Treaty can be amended to avoid a crisis, but the Government will try to scare voters into ratifying Lisbon, writes Vincent Browne.
JUST WATCH it. We are being set up for an insidious piece of blackmail. The debate on the Lisbon Treaty will go on with the usual alarmism, wild exaggerations, gross misrepresentations, false choices and brazen lies until some time in early 2009 and then a blackmail card will be played. We will be told by political and legal heavyweights that a failure to ratify the treaty some time in the first part of 2009 will indeed cause chaos, will indeed bring the EU to a halt. And, for once the alarmism will be right.
Right because of the following. The Nice Treaty required the number of commissioners to be reduced below the number of member states. If that does not happen or if the treaty is not approved, which would amend that part of the Nice Treaty, then indeed there will be a crisis once the new EU Commission comes into office in the second part of 2009. The commission will be invalidly constituted and therefore any decision or initiative taken by this invalid commission will itself be invalid.
And because of the central role of the commission in initiating legislation and in overseeing a variety of functions, including competition policy, the EU will grind to a halt. This argument will be broadly correct, although its protagonists will be unable to resist the usual exaggerations.
But it will be the timing of this intervention that will be the more interesting. That card will not be played now, for playing it now would not work for a reason I will explain. Better leave it in abeyance to create for once, a genuine crisis, and then bludgeon the unsuspecting Irish electorate into compliance.
The reason this card is not a trump card now is simply this.
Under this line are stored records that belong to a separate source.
-- ==== Sys2Proof/Laws/Image.lean ====
section
/-! SUPPORT. The image checks said as what they ask (R186), the order of their codes, and what the configured content
becomes (R21, R187). -/

set_option Elab.async false

namespace Sys2Proof.Machine

/-! ### The lists of the image -/

/-- An entry stands where it is the first of its number (log entry 25). -/
theorem mem_firstOf {α : Type} (number : α → Nat) (a : α) (l : List α) :
    a ∈ firstOf number l ↔ l.find? (fun x => number x == number a) = some a := by
  induction l with
  | nil => simp [firstOf]
  | cons b l ih =>
    simp only [firstOf, List.mem_cons, List.mem_filter, ih, List.find?_cons]
    by_cases h : number b = number a
    · simp [h]; exact ⟨fun h => h.symm, fun h => h.symm⟩
    · have : a ≠ b := fun h' => h (h' ▸ rfl)
      simp [this, Ne.symm h, beq_eq_false_iff_ne.2 h]

theorem noTwice_iff {α : Type} [BEq α] [LawfulBEq α] (l : List α) : noTwice l = true ↔ l.Nodup := by
  induction l with
  | nil => simp [noTwice]
  | cons a l ih => simp [noTwice, ih]

/-- No number stands twice among the entries that stand (log entry 25). -/
theorem firstOf_number {α : Type} (number : α → Nat) (l : List α) : ((firstOf number l).map number).Nodup := by
  induction l with
  | nil => exact List.nodup_nil
  | cons d l ih =>
    unfold firstOf
    rw [List.map_cons, List.nodup_cons]
    refine ⟨fun hd => ?_, ih.sublist (List.filter_sublist.map _)⟩
    obtain ⟨x, hx, hn⟩ := List.mem_map.1 hd
    have := (List.mem_filter.1 hx).2
    simp [hn] at this

theorem flankTargets_rows (f : FlankItem) :
    (∀ t, f.primary = .claim t → flankTargets f = t :: f.subs)
      ∧ ∀ b r, f.primary = .boundary b r → flankTargets f = f.subs := by
  constructor <;> intros <;> simp_all [flankTargets]

theorem hasElem_iff (m : Image) (e : Nat) : hasElem m e = true ↔ ∃ x ∈ m.elements, x.number = e := by
  simp [hasElem, Image.elem]

theorem hasDp_iff (m : Image) (d : Nat) : hasDp m d = true ↔ ∃ y ∈ m.dps, y.number = d := by
  simp [hasDp]

theorem hasKind_iff (m : Image) (p : ElemCfgKind → Bool) (e : Nat) :
    hasKind m p e = true ↔ ∃ x, m.elements.find? (fun y => y.number == e) = some x ∧ p x.kind = true := by
  simp only [hasKind, Image.elem, Option.any_eq_true]

/-! ### The checks -/

theorem elemOk_iff (e : Nat) : elemOk e = true ↔ e ≤ 255 := by simp [elemOk]
theorem dpOk_iff (e : Nat) : dpOk e = true ↔ e < 120 := by simp [dpOk]
theorem addressOk_iff (a : Nat) : addressOk a = true ↔ 1 ≤ a ∧ a ≤ 254 := by simp [addressOk]

/-- Code 4 of one definition. -/
theorem routeLimitsOk_iff (d : RouteDef) : routeLimitsOk d = true ↔
    d.number ≤ 511 ∧ 1 ≤ d.rank ∧ d.rank ≤ 4 ∧ 1 ≤ d.path.length ∧ d.path.length ≤ 12
      ∧ (∀ it ∈ d.path, it.points.length ≤ 3) ∧ (∀ it, d.overlap = some it → it.points.length ≤ 2)
      ∧ d.flank.length ≤ 8 ∧ d.approach.length ≤ 3 ∧ (∀ r, d.inRef = some r → r < 16)
      ∧ (∀ f ∈ d.flank, f.subs.length ≤ 2 ∧ (∀ b r, f.primary = .boundary b r → r < 16)
          ∧ ∀ t ∈ flankTargets f, FlankTarget.elem t ≤ 255)
      ∧ ∀ e ∈ routeElements d ++ d.approach, e ≤ 255 := by
  simp only [routeLimitsOk, Bool.and_eq_true, decide_eq_true_eq, List.all_eq_true, Option.all_eq_true, elemOk_iff,
    refOk]
  have h : ∀ f : FlankItem, (match f.primary with
      | .boundary _ r => decide (r < 16)
      | .claim _ => true) = true ↔ ∀ b r, f.primary = .boundary b r → r < 16 := by
    intro f; cases hp : f.primary <;> simp
  constructor
  · rintro ⟨⟨⟨⟨⟨⟨⟨⟨⟨⟨⟨⟨a, b⟩, c⟩, d⟩, e⟩, f⟩, g⟩, i⟩, j⟩, k⟩, l⟩, m⟩, n⟩
    exact ⟨a, b, c, d, e, f, g, i, j, k, fun x hx => ⟨(l x hx).1, (h x).1 (l x hx).2, n x hx⟩, m⟩
  · rintro ⟨a, b, c, d, e, f, g, i, j, k, l, m⟩
    exact ⟨⟨⟨⟨⟨⟨⟨⟨⟨⟨⟨⟨a, b⟩, c⟩, d⟩, e⟩, f⟩, g⟩, i⟩, j⟩, k⟩, fun x hx => ⟨(l x hx).1, (h x).2 (l x hx).2.1⟩⟩, m⟩,
      fun x hx => (l x hx).2.2⟩

/-- Code 4. -/
theorem limitsOk_iff (m : Image) : limitsOk m = true ↔
    (countKind m isPoint ≤ 64 ∧ countKind m isSignal ≤ 64 ∧ countKind m isTrack ≤ 96 ∧ countKind m isBoundary = 4
        ∧ (firstOf DpCfg.number m.dps).length ≤ 120
        ∧ countUnits m .ch ≤ 120 ∧ countUnits m .pdu ≤ 64 ∧ countUnits m .sdu ≤ 64)
      ∧ (∀ x ∈ m.elements, x.number ≤ 255 ∧ x.area ≤ 15
          ∧ ∀ c r v, x.kind = .point c r v → 1 ≤ c.length ∧ c.length ≤ 2 ∧ ∀ e ∈ c, e ≤ 255)
      ∧ (∀ u ∈ m.units, 1 ≤ u.address ∧ u.address ≤ 254 ∧ if u.kind = .ch then u.serves < 120 else u.serves ≤ 255)
      ∧ (∀ d ∈ m.dps, d.number < 120 ∧ 1 ≤ d.head ∧ d.head ≤ 254 ∧ ∀ p ∈ d.borders, p.1 ≤ 255)
      ∧ (∀ x ∈ m.sections, x.sect ≤ 255 ∧ ∀ p ∈ x.points, p.1 < 120)
      ∧ (∀ d ∈ m.routes, routeLimitsOk d = true)
      ∧ ∀ b ∈ m.boundaries, b.lineSections.length ≤ 4 ∧ b.offers.length ≤ 16 ∧ (∀ e ∈ b.lineSections, e ≤ 255)
          ∧ (∀ p ∈ b.outRefs, p.1 ≤ 511 ∧ p.2 < 16) ∧ ∀ p ∈ b.offers, p.1 < 16 ∧ FlankTarget.elem p.2 ≤ 255 := by
  have h : ∀ x : ElemCfg, (match x.kind with
      | .point c _ _ => decide (1 ≤ c.length) && decide (c.length ≤ 2) && c.all elemOk
      | _ => true) = true ↔ ∀ c r v, x.kind = .point c r v → 1 ≤ c.length ∧ c.length ≤ 2 ∧ ∀ e ∈ c, e ≤ 255 := by
    intro x; cases hx : x.kind <;> simp [elemOk, and_assoc]
  have h2 : ∀ u : UnitCfg, (if u.kind = .ch then dpOk u.serves else elemOk u.serves) = true ↔
      if u.kind = .ch then u.serves < 120 else u.serves ≤ 255 := by
    intro u; by_cases hu : u.kind = .ch <;> simp [hu, dpOk, elemOk]
  simp only [limitsOk, Bool.and_eq_true, decide_eq_true_eq, List.all_eq_true, elemOk_iff, dpOk_iff, addressOk_iff,
    beq_iff_eq, refOk, and_assoc]
  repeat' apply and_congr
  all_goals first
    | exact Iff.rfl
    | exact forall₂_congr fun x _ => and_congr Iff.rfl (and_congr Iff.rfl (h x))
    | exact forall₂_congr fun u _ => and_congr Iff.rfl (and_congr Iff.rfl (h2 u))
If there is such an impending crisis unfolding in the second half of 2009, the reasonable and responsible response now would be to deal with it by way of a simple and uncontroversial amendment to the existing treaties to the effect: "that the number of commissioners shall be equal to the number of member states", or, if some have a difficulty with that: "that the number of commissioners shall be determined by the European Council acting unanimously".
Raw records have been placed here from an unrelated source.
/-- The held-back telegrams sent in order, each ask with its response timer (R169). -/
theorem flushed_rows (held : List BoundaryTelegram) :
    let t := held.foldl (State.flushOne b) s
    t.blcAt b = held.foldl (fun r x => startTimerOf x r) (s.blcAt b) ∧ (∀ x, x ≠ b → t.blcAt x = s.blcAt x)
    ∧ t.out = s.out ++ held.map (.boundary b) ∧ t.notices = s.notices ∧ t.lkc = s.lkc := by
  induction held generalizing s with
  | nil => simp
  | cons x held ih =>
    have e1 : (State.flushOne b s x).blcAt b = startTimerOf x (s.blcAt b) := blcAt_modBlc_same (s.send _) b _
    have e2 : ∀ y, y ≠ b → (State.flushOne b s x).blcAt y = s.blcAt y := fun y hy => blcAt_modBlc_ne (s.send _) b y _ (Ne.symm hy)
    have e3 : (State.flushOne b s x).out = s.out ++ [.boundary b x] := by simp [State.flushOne, State.modBlc]
    have e4 : (State.flushOne b s x).notices = s.notices := by simp [State.flushOne, State.send]
    have e5 : (State.flushOne b s x).lkc = s.lkc := by simp [State.flushOne, State.send]
    obtain ⟨i1, i2, i3, i4, i5⟩ := ih (State.flushOne b s x)
    refine ⟨by rw [List.foldl_cons, List.foldl_cons, i1, e1], fun y hy => (i2 y hy).trans (e2 y hy), ?_, i4.trans e4, i5.trans e5⟩
    rw [List.foldl_cons, i3, e3]
    simp

/-- The timer of an ask starts as its telegram goes out: that of the oldest entry of the reference whose timer stands. -/
theorem startTimerOf_rows (r : Blc) (ref : Nat) :
    (∀ pre a post, r.outAsks = pre ++ a :: post → (∀ x ∈ pre, ¬(x.ref = ref ∧ x.timer = .stopped)) → a.ref = ref →
      a.timer = .stopped →
      startTimerOf (.acceptAsk ref) r = { r with outAsks := pre ++ { a with timer := .running 40 } :: post })
    ∧ (∀ pre a post, r.assurances = pre ++ a :: post →
      (∀ x ∈ pre, ¬(x.ref = ref ∧ x.assured = false ∧ x.timer = .stopped)) → a.ref = ref → a.assured = false →
      a.timer = .stopped →
      startTimerOf (.flankAsk ref) r = { r with assurances := pre ++ { a with timer := .running 40 } :: post })
    ∧ ∀ x, (∀ n, x ≠ .acceptAsk n) → (∀ n, x ≠ .flankAsk n) → startTimerOf x r = r := by
  refine ⟨fun pre a post h hp hr ht => ?_, fun pre a post h hp hr hs ht => ?_, fun x h1 h2 => ?_⟩
  · have key : startAsk ref (pre ++ a :: post) = pre ++ { a with timer := .running 40 } :: post := by
      clear h
      induction pre with
      | nil => simp [startAsk, hr, ht, Config.responseTime]
      | cons x pre ih =>
        have hx : (x.ref == ref && x.timer == .stopped) = false := by
          have := hp x (List.mem_cons_self ..)
          simpa using this
        simp only [List.cons_append, startAsk, hx, Bool.false_eq_true, if_false]
        rw [ih fun y hy => hp y (List.mem_cons_of_mem _ hy)]
    simp [startTimerOf, h, key]
  · have key : startAssurance ref (pre ++ a :: post) = pre ++ { a with timer := .running 40 } :: post := by
      clear h
      induction pre with
      | nil => simp [startAssurance, hr, hs, ht, Config.responseTime]
      | cons x pre ih =>
        have hx : (x.ref == ref && !x.assured && x.timer == .stopped) = false := by
          have := hp x (List.mem_cons_self ..)
          simpa [and_assoc] using this
        simp only [List.cons_append, startAssurance, hx, Bool.false_eq_true, if_false]
        rw [ih fun y hy => hp y (List.mem_cons_of_mem _ hy)]
    simp [startTimerOf, h, key]
  · cases x <;> first | rfl | exact absurd rfl (h1 _) | exact absurd rfl (h2 _)

/-- The neighbour's HOLDINGS resolved: the direction as R172 settles it from the lists R170 and R171 leave, the link UP,
and what was held back sent (R169). -/
theorem resolve_rows (h : HoldingsBody) :
    let v := (s.resolveReceived b h).resolveGiven b h
    let t := s.resolve b h
    t.blcAt b = (v.blcAt b).heldBack.foldl (fun r x => startTimerOf x r) { v.blcAt b with
      direction := resolvedDirection (v.blcAt b) h, link := .up, holdingsTimer := .stopped, lostHoldings := false
      heldBack := [] }
    ∧ (∀ x, x ≠ b → t.blcAt x = v.blcAt x) ∧ t.out = v.out ++ (v.blcAt b).heldBack.map (.boundary b)
    ∧ t.notices = v.notices ∧ t.lkc = v.lkc := by
  intro v t
  let w : State := v.modBlc b fun r => { r with direction := resolvedDirection r h }
  let x : State := w.modBlc b fun r => { r with link := .up, holdingsTimer := .stopped, lostHoldings := false }
  let y : State := x.modBlc b fun r => { r with heldBack := [] }
  have w1 : w.blcAt b = _ := blcAt_modBlc_same v b _
  have x1 : x.blcAt b = _ := blcAt_modBlc_same w b _
  have y1 : y.blcAt b = _ := blcAt_modBlc_same x b _
  rw [w1] at x1
  rw [x1] at y1
  have et : t = (v.blcAt b).heldBack.foldl (State.flushOne b) y := by
    show List.foldl (State.flushOne b) y (x.blcAt b).heldBack = _
    rw [x1]
  obtain ⟨f1, f2, f3, f4, f5⟩ := flushed_rows y b (v.blcAt b).heldBack
  rw [et]
  refine ⟨by rw [f1, y1], fun z hz => ?_, ?_, ?_, ?_⟩
  · rw [f2 z hz, blcAt_modBlc_ne _ _ _ _ (Ne.symm hz), blcAt_modBlc_ne _ _ _ _ (Ne.symm hz),
      blcAt_modBlc_ne _ _ _ _ (Ne.symm hz)]
  · rw [f3]; simp [y, x, w, State.modBlc]
  · rw [f4]; simp [y, x, w]
  · rw [f5]; simp [y, x, w]

/-- The start of response timers leaves the line of a link. -/
theorem startTimerOf_line (x : BoundaryTelegram) (r : Blc) : (startTimerOf x r).line = r.line := by
  unfold startTimerOf
  split <;> rfl

theorem startTimers_line (l : List BoundaryTelegram) (r : Blc) : (l.foldl (fun r x => startTimerOf x r) r).line = r.line := by
  induction l generalizing r with
  | nil => rfl
  | cons x l ih => rw [List.foldl_cons, ih, startTimerOf_line]

/-- HOLDINGS in SYNC or UP leave the link UP with the direction R172 settles (R169). -/
theorem holdingsReceived_direction (h : HoldingsBody) (hs : s.linkServes b = true) (hw : h.wellFormed = true)
    (hl : (s.blcAt b).link ≠ .down) :
    let u := if (s.blcAt b).link = .sync then s.goodFrame b else (s.goodFrame b).enterSync b
    ∃ t, execHoldingsReceived b h s = .next t
      ∧ (t.blcAt b).direction = resolvedDirection (((u.resolveReceived b h).resolveGiven b h).blcAt b) h := by
  intro u
  have hh : (s.goodFrame b).holdings b h = u.resolve b h := by
    unfold State.holdings
    rw [goodFrame_link]
    cases hk : (s.blcAt b).link with
    | down => exact absurd hk hl
    | sync => simp only [u, hk, if_true]
    | up => simp only [u, hk, reduceCtorEq, if_false]
  have e : execHoldingsReceived b h s = .next (State.finish s (u.resolve b h)) := by
    unfold execHoldingsReceived
    rw [hw, receive_good _ _ _ hs, hh]
  have line : ∀ r : Blc, r.line.direction = r.direction := fun _ => rfl
  refine ⟨_, e, ?_⟩
  rw [← line, line_of_desk (finish_desk s (u.resolve b h)) b, (resolve_rows u b h).1, startTimers_line, line]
The process of changing or amending treaties is a protracted one, taking several months, even up to a year. So, to avoid the crisis that is now obviously looming in the second half of 2009, unless, in the meantime the treaty is approved, this simple amendment should be initiated and ratified. It would require a referendum here, but that would hardly be a problem.
Almost certainly this initiative will not be taken. And it won't be taken because it is better to hold it in reserve, as a wicked little piece of blackmail, to brow-beat the electorate into a panic, thereby securing a majority in favour of the treaty next March or April.
However, notice should now be given to the Euro elite - how they hate that depiction! - that the blackmail won't work. That if they hold back from dealing with this impending problem until next spring, so as to intimidate the electorate into acquiescence, it will not work. Let the crisis happen and it will be the Euro elite's responsibility.
Aside from this impending blackmail, it is hardly surprising that as a prelude to intimidating voters into voting Yes in the next referendum on the treaty, politicians should grossly misrepresent the issues at stake, raise alarms and threaten perdition if their advice is not followed next time. But that reputable newspapers and commentators should also engage in a misrepresentation of what is involved, is, well, astonishing.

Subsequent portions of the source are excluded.